Quelle que soit l'intention de ses auteurs anonymes, la lettre joue de façon inquiétante sur ce vieux principe patriarcal selon lequel l'honneur d'une communauté repose sur la conduite des femmes et autorise les compatriotes à les surveiller. Des idées machistes qui ne sont pas le propre d'une seule culture ou d'une seule religion mais qui, dans tous les cas, ne devraient jamais être banalisées.

***

Certains s'empresseront sans doute de récupérer cette histoire pour en faire du bois pro-Charte. Je les prierais alors de m'expliquer comment la Charte du PQ aurait pu enrayer ce genre de choses. Les radicaux, les misogynes et les intimidateurs ne cesseront pas de l'être le jour où Bernard Drainville reviendra à la charge avec son projet populiste.

Que l'on ait été pro-Charte ou anti-Charte ne change rien au fait qu'il faut dénoncer ces campagnes d'intimidation menées au nom de la culture ou de la religion. De la même façon qu'il était nécessaire de dénoncer la désolante campagne de peur menée par Janette Bertrand au nom du féminisme. Une dérive n'en excuse pas une autre.

Je prends les sorties de Mme Bertrand pour ce qu'elles sont: un dérapage xénophobe au nom du féminisme.
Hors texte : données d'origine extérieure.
/-! ### Privilege -/

theorem requireSupervisor_bind_user {s : State} (h : srS s.sr = false) {α : Type} (f : Unit → M α) :
    (requireSupervisor >>= f) s = .error (.exc (privilegeExc s.pc)) s := by
  rw [bind_eq, requireSupervisor_user h]

theorem modifySr_user {s : State} (h : srS s.sr = false) (f : Word → Word) :
    modifySr f s = .next (s.takeException s.pc s.regs (privilegeExc s.pc)) := by
  refine runInstr_of_exc ?_
  exact requireSupervisor_bind_user h _

/-- Settles O11: each of these instructions begins with the check of privilege. -/
theorem privilegeViolation : Obligations.PrivilegeViolation := by
  intro i s hi hs
  cases i with
  | rte | stop | reset | moveToSr | moveFromSr | movecFrom | movecTo | movesLoad | movesStore | cinv | cpush | pflush | ptest
  | fsave | frestore =>
    unfold exec
    refine runInstr_of_exc ?_
    exact requireSupervisor_bind_user hs _
  | oriSr imm => exact modifySr_user hs fun v => v ||| imm
  | andiSr imm => exact modifySr_user hs fun v => v &&& imm
  | eoriSr imm => exact modifySr_user hs fun v => v ^^^ imm
  | moveToUsp an => exact exec_moveToUsp_user an s hs
  | moveFromUsp an => exact exec_moveFromUsp_user an s hs
  | _ => exact absurd hi nofun

end Sys2Proof.Machine
end

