-- ==== Sys2Proof/Proofs/Movem.lean ====
section
/-!
SUPPORT. MOVEM where translation is off and no other master moves (41_system_instructions.md R220; 61_access_fault_recovery.md
R506).
-/
namespace Sys2Proof.Machine

/-! ### The registers of a mask -/

/-- The registers that a predicate names, D0 first and A7 last. -/
def regsWhere (m : Nat → Bool) : List Reg := ((List.range 16).filter m).map movemReg

theorem movemRegs_up (mask : Word) : movemRegs false mask = regsWhere fun k => mask.getLsbD k := rfl

/-- With -(An) the mask is reversed, and so is the order of transfer. -/
theorem movemRegs_down (mask : Word) : movemRegs true mask = (regsWhere fun k => mask.getLsbD (15 - k)).reverse := by
  have hrev : (List.range 16).reverse = (List.range 16).map (15 - ·) := by decide
  have hfilter : ((List.range 16).filter fun k => mask.getLsbD (15 - (15 - k))) = (List.range 16).filter fun k => mask.getLsbD k := by
    refine List.filter_congr fun k hk => ?_
    have hlt := List.mem_range.mp hk
    rw [show 15 - (15 - k) = k by omega]
  rw [regsWhere, ← List.map_reverse, ← List.filter_reverse, hrev, List.filter_map, List.map_map]
  exact congrArg (List.map fun k => movemReg (15 - k)) hfilter.symm

theorem regsWhere_length (m : Nat → Bool) : (regsWhere m).length ≤ 16 := by
  rw [regsWhere, List.length_map]
  exact (List.length_filter_le _ _).trans (by simp)

/-! ### The operand's address -/

/-- A located operand, or the address that RTE handed over, which is then used up. -/
theorem movemLocate_of_located {s : State} {ea : Ea} {l : Located} {a : Long} (sz : Size) (n : Nat)
    (hk : ea.kind ∉ [EaKind.preDec, .postInc])
    (h : if movemRestartable ea.kind = true ∧ s.movemRestart.isSome then s.movemRestart = some a
      else locate ea sz.bytes (addrPlus s.pc 4) s = .ok l s ∧ l.place = .mem a) :
    movemLocate ea sz n s = .ok (a, none) { s with movemRestart := none } := by
  cases hr : s.movemRestart with
  | none =>
    rw [hr, if_neg (by simp)] at h
    obtain ⟨hl, hplace⟩ := h
    have hs : s = { s with movemRestart := none } := by rw [← hr]
    have hlocate : movemLocate ea sz n s = (locate ea sz.bytes (addrPlus s.pc 4) >>= fun l => pure (placeAddr l.place, none)) s := by
      cases ea with
      | preDec r | postInc r => exact absurd (by simp [Ea.kind]) hk
      | _ => simp only [movemLocate, bind_eq, fetch_eq, extAddr, hr]
    rw [hlocate]
    simp only [bind_eq, hl, hplace, pure_eq, placeAddr]
    rw [← hs]
  | some b =>
    rw [hr] at h
    have hlocate : movemLocate ea sz n s = (if movemRestartable ea.kind then
          update (fun s => { s with movemRestart := none }) >>= fun _ => pure (b, none)
        else locate ea sz.bytes (addrPlus s.pc 4) >>= fun l =>
          update (fun s => { s with movemRestart := none }) >>= fun _ => pure (placeAddr l.place, none)) s := by
      cases ea with
      | preDec r | postInc r => exact absurd (by simp [Ea.kind]) hk
      | _ => simp only [movemLocate, bind_eq, fetch_eq, extAddr, hr]
    rw [hlocate]
    cases hm : movemRestartable ea.kind with
    | true =>
      rw [hm, if_pos (by simp)] at h
      simp only [if_true, bind_eq, update_eq, pure_eq, Option.some.inj h]
    | false =>
      rw [hm, if_neg (by simp)] at h
      obtain ⟨hl, hplace⟩ := h
      simp only [Bool.false_eq_true, if_false, bind_eq, update_eq, pure_eq, hl, hplace, placeAddr]

theorem movemLocate_postInc (s : State) (r : RegNo) (sz : Size) (n : Nat) : movemLocate (.postInc r) sz n s =
    .ok (s.getA r, some (r, s.getA r + BitVec.ofNat 32 (n * sz.bytes))) { s with movemRestart := none } := rfl

theorem movemLocate_preDec (s : State) (r : RegNo) (sz : Size) (n : Nat) : movemLocate (.preDec r) sz n s =
    .ok (s.getA r - BitVec.ofNat 32 sz.bytes, some (r, s.getA r - BitVec.ofNat 32 (n * sz.bytes)))
      { s with movemRestart := none } := rfl

/-! ### The instruction, from its loop -/

theorem withMovemEa_ok {α : Type} {a : Long} {m : M α} {s t : State} {v : α} (h : m s = .ok v t) :
    withMovemEa a m s = .ok v t := by
  rw [withMovemEa, h]

theorem withMovemEa_fault {α : Type} {a : Long} {m : M α} {s t : State} {f : AccessFault} (h : m s = .error (.access f) t) :
    withMovemEa a m s = .error (.access { f with cont := .cm a }) t := by
  rw [withMovemEa, h]

/-- An instruction that meets an access fault stacks its own address. -/
theorem runInstr_of_access {words : Nat} {body : Long → M Flow} {s t : State} {f : AccessFault}
    (h : body (s.pc + BitVec.ofNat 32 (2 * words)) s = .error (.access f) t) :
    runInstr words body s = .next (t.takeAccessFault t.sr s.pc f) := by
  simp [runInstr, h, State.aborted]

/-- The step of the address of a MOVEM to memory. -/
def movemStep (sz : Size) (down : Bool) : Long := if down then -(BitVec.ofNat 32 sz.bytes) else BitVec.ofNat 32 sz.bytes

section store
variable {s s0 t : State} {long down : Bool} {mask : Word} {ea : Ea} {a : Long} {st : Option (RegNo × Long)}
  (hdown : (ea.kind == .preDec) = down)
  (hl : movemLocate ea (movemSize long) (movemRegs down mask).length s = .ok (a, st) s0)
include hdown hl

theorem exec_movemStore_ok
    (hloop : movemStoreFrom (movemSize long) (movemStep (movemSize long) down) a (movemRegs down mask) s0 = .ok () t) :
    exec (.movemStore long mask ea) s = .next (s.goOn (eaLength 1 ea) .seq (applyStep st t)) := by
  subst hdown
  unfold movemStep at hloop
  unfold exec
  refine runInstr_of_seq ?_
  cases st <;> simp only [bind_eq, hl, withMovemEa_ok hloop, pure_eq, update_eq, applyStep]

theorem exec_movemStore_fault {f : AccessFault}
    (hloop : movemStoreFrom (movemSize long) (movemStep (movemSize long) down) a (movemRegs down mask) s0 =
      .error (.access f) t) :
    exec (.movemStore long mask ea) s = .next (t.takeAccessFault t.sr s.pc { f with cont := .cm a }) := by
  subst hdown
  unfold movemStep at hloop
  unfold exec
  refine runInstr_of_access ?_
  simp only [bind_eq, hl, withMovemEa_fault hloop]

end store

/-! ### The stores -/

/-- The access of an operand store. -/
def storeAccess (sr : Word) (a : Long) (sz : Size) : Access :=
  { addr := a, size := .ofSize sz, tt := 0, tm := tmData sr, write := true, locked := false }

theorem writeData_of_ok {a : Long} {sz : Size} {v : Long} {s t : State} (h : store (storeAccess s.sr a sz) v s = .ok () t) :
    writeData a sz v s = .ok () t := by
  rw [storeAccess] at h
  simp only [writeData, dataAccess, bind_eq, fetch_eq, memWrite, access_eq, h]

theorem writeData_of_error {a : Long} {sz : Size} {v : Long} {s t : State} {f : AccessFault}
    (h : store (storeAccess s.sr a sz) v s = .error f t) : writeData a sz v s = .error (.access f) t := by
  rw [storeAccess] at h
  simp only [writeData, dataAccess, bind_eq, fetch_eq, memWrite, access_eq, h]

/-- The register's value that a MOVEM stores. -/
def movemImage (sz : Size) (s : State) (rs : List Reg) : List Byte := rs.flatMap fun r => operandBytes sz (s.getR r)

theorem movemImage_length (sz : Size) (s : State) (rs : List Reg) : (movemImage sz s rs).length = sz.bytes * rs.length := by
  rw [movemImage, List.length_flatMap]
  simp [operandBytes_length, Nat.mul_comm]

theorem State.getR_congr {s t : State} (hr : t.regs = s.regs) (hs : t.sr = s.sr) (r : Reg) : t.getR r = s.getR r := by
  cases r with
  | d k => simp only [State.getR, State.getD, hr]
  | a k => simp only [State.getR, State.getA, State.sp, State.getStack, hr, hs]

theorem movemImage_congr {sz : Size} {s t : State} (hr : t.regs = s.regs) (hs : t.sr = s.sr) (rs : List Reg) :
    movemImage sz t rs = movemImage sz s rs :=
  congrArg (List.flatMap · rs) (funext fun r => by rw [State.getR_congr hr hs])

/-- Two runs of bytes, the later one before the first. -/
theorem Stored.prepend {s t u : State} {a : Long} {bs cs : List Byte} (h : Stored s t (a + BitVec.ofNat 32 cs.length) bs)
    (h' : Stored t u a cs) (hn : cs.length + bs.length ≤ 2 ^ 32) : Stored s u a (cs ++ bs) := by
  refine ⟨by rw [h'.1, h.1], h'.2.1, fun x => ?_⟩
  have hx := (x - a).isLt
  rw [(h'.2.2 x).1, (h.2.2 x).1, (h'.2.2 x).2, (h.2.2 x).2, sub_append x a (by omega)]
  by_cases hlt : (x - a).toNat < cs.length
  · rw [List.getElem?_append_left hlt, List.getElem?_eq_getElem hlt, if_pos hlt,
      if_pos (by rw [List.length_append]; omega)]
    simp
  · have hsub : ((x - a).toNat + (2 ^ 32 - cs.length)) % 2 ^ 32 = (x - a).toNat - cs.length := by omega
    rw [List.getElem?_append_right (by omega), List.getElem?_eq_none (l := cs) (by omega), if_neg hlt, hsub, List.length_append]
    refine ⟨by simp, ?_⟩
    by_cases hc : (x - a).toNat - cs.length < bs.length
    · rw [if_pos hc, if_pos (by omega)]
    · rw [if_neg hc, if_neg (by omega)]

/-- Whether a store of an operand meets no TEA. -/
def State.storable (s : State) (a : Long) (sz : Size) : Bool := s.reaches (storeAccess s.sr a sz)

theorem State.storable_congr {s t : State} (htea : t.env.tea = s.env.tea) (hsr : t.sr = s.sr) (a : Long) (sz : Size) :
    t.storable a sz = s.storable a sz := by
  rw [State.storable, hsr, State.reaches_congr htea, State.storable]

theorem writeData_quiet {s : State} (h : s.quiet) (hw : s.memOk) {a : Long} {sz : Size} (v : Long) (hr : s.storable a sz = true) :
    ∃ t, writeData a sz v s = .ok () t ∧ Stored s t a (operandBytes sz v) := by
  obtain ⟨t, ht, hstored⟩ := store_quiet h hw (acc := storeAccess s.sr a sz) rfl v hr
  exact ⟨t, writeData_of_ok ht, hstored⟩

/-- The address of an operand of a run upwards, counted from its second one. -/
theorem run_up_succ (a : Long) (n i : Nat) : a + BitVec.ofNat 32 n + BitVec.ofNat 32 (n * i) = a + BitVec.ofNat 32 (n * (i + 1)) := by
  rw [BitVec.add_assoc, ← BitVec.ofNat_add, Nat.mul_succ, Nat.add_comm n]

theorem run_down_succ (a : Long) (n i : Nat) : a + -BitVec.ofNat 32 n - BitVec.ofNat 32 (n * i) = a - BitVec.ofNat 32 (n * (i + 1)) := by
  rw [Nat.mul_succ, Nat.add_comm, BitVec.ofNat_add]
  exact ((fun x y z => by ring) : ∀ x y z : Long, x + -y - z = x - (y + z)) _ _ _

/-- Registers stored one after the other upwards. -/
theorem movemStoreFrom_up {s : State} (h : s.quiet) (hw : s.memOk) {sz : Size} {a : Long} {rs : List Reg}
    (hn : sz.bytes * rs.length ≤ 2 ^ 32) (hr : ∀ i < rs.length, s.storable (a + BitVec.ofNat 32 (sz.bytes * i)) sz = true) :
    ∃ t, movemStoreFrom sz (BitVec.ofNat 32 sz.bytes) a rs s = .ok () t ∧ Stored s t a (movemImage sz s rs) := by
  induction rs generalizing s a with
  | nil => exact ⟨s, rfl, Stored.refl hw a⟩
  | cons r rs ih =>
    have hlen : sz.bytes + sz.bytes * rs.length ≤ 2 ^ 32 := by rw [List.length_cons, Nat.mul_succ] at hn; omega
    obtain ⟨u, hu, hfirst⟩ := writeData_quiet h hw (s.getR r) (by simpa using hr 0 (by simp))
    obtain ⟨t, ht, hrest⟩ := ih (h.congr hfirst.ctl_eq hfirst.env_eq) hfirst.2.1 (by omega) fun i hi => by
      rw [State.storable_congr (by rw [hfirst.env_eq]) hfirst.sr_eq, run_up_succ]
      exact hr (i + 1) (by simpa using hi)
    rw [movemImage_congr hfirst.regs_eq hfirst.sr_eq] at hrest
    refine ⟨t, by simp only [movemStoreFrom, bind_eq, fetch_eq, hu, ht], ?_⟩
    refine hfirst.append (by rwa [operandBytes_length]) ?_
    rw [operandBytes_length]
    exact (congrArg (sz.bytes + ·) (movemImage_length sz s rs)).trans_le hlen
On peut dire que ce dérapage est aussi celui du PQ, qui n'a pas cru bon se dissocier des propos de Mme Bertrand. Mais ce n'est pas celui de tout un peuple.

De la même façon, je prends cette histoire d'intimidation anonyme pour ce qu'elle est: de l'intimidation machiste au nom de la culture et de la religion. Pas un motif pour stigmatiser des communautés entières.

Sara aurait pu se taire, par crainte de stigmatiser davantage des communautés déjà mises à rude épreuve ces derniers mois. Mais elle a choisi de parler en pensant d'abord et avant tout à celles qui se tairont peut-être par crainte de représailles. Une façon de dire: «Vous n'êtes pas seules. Cette lettre, c'est n'importe quoi.» Une façon de refuser d'être ce stéréotype de victime muette et soumise que certains voudraient qu'elle soit.

Je crois que son réflexe est sain. Devant l'intimidation, il y a parfois des silences qui ressemblent à des redditions.

(*) Le prénom est fictif. L'histoire ne l'est pas.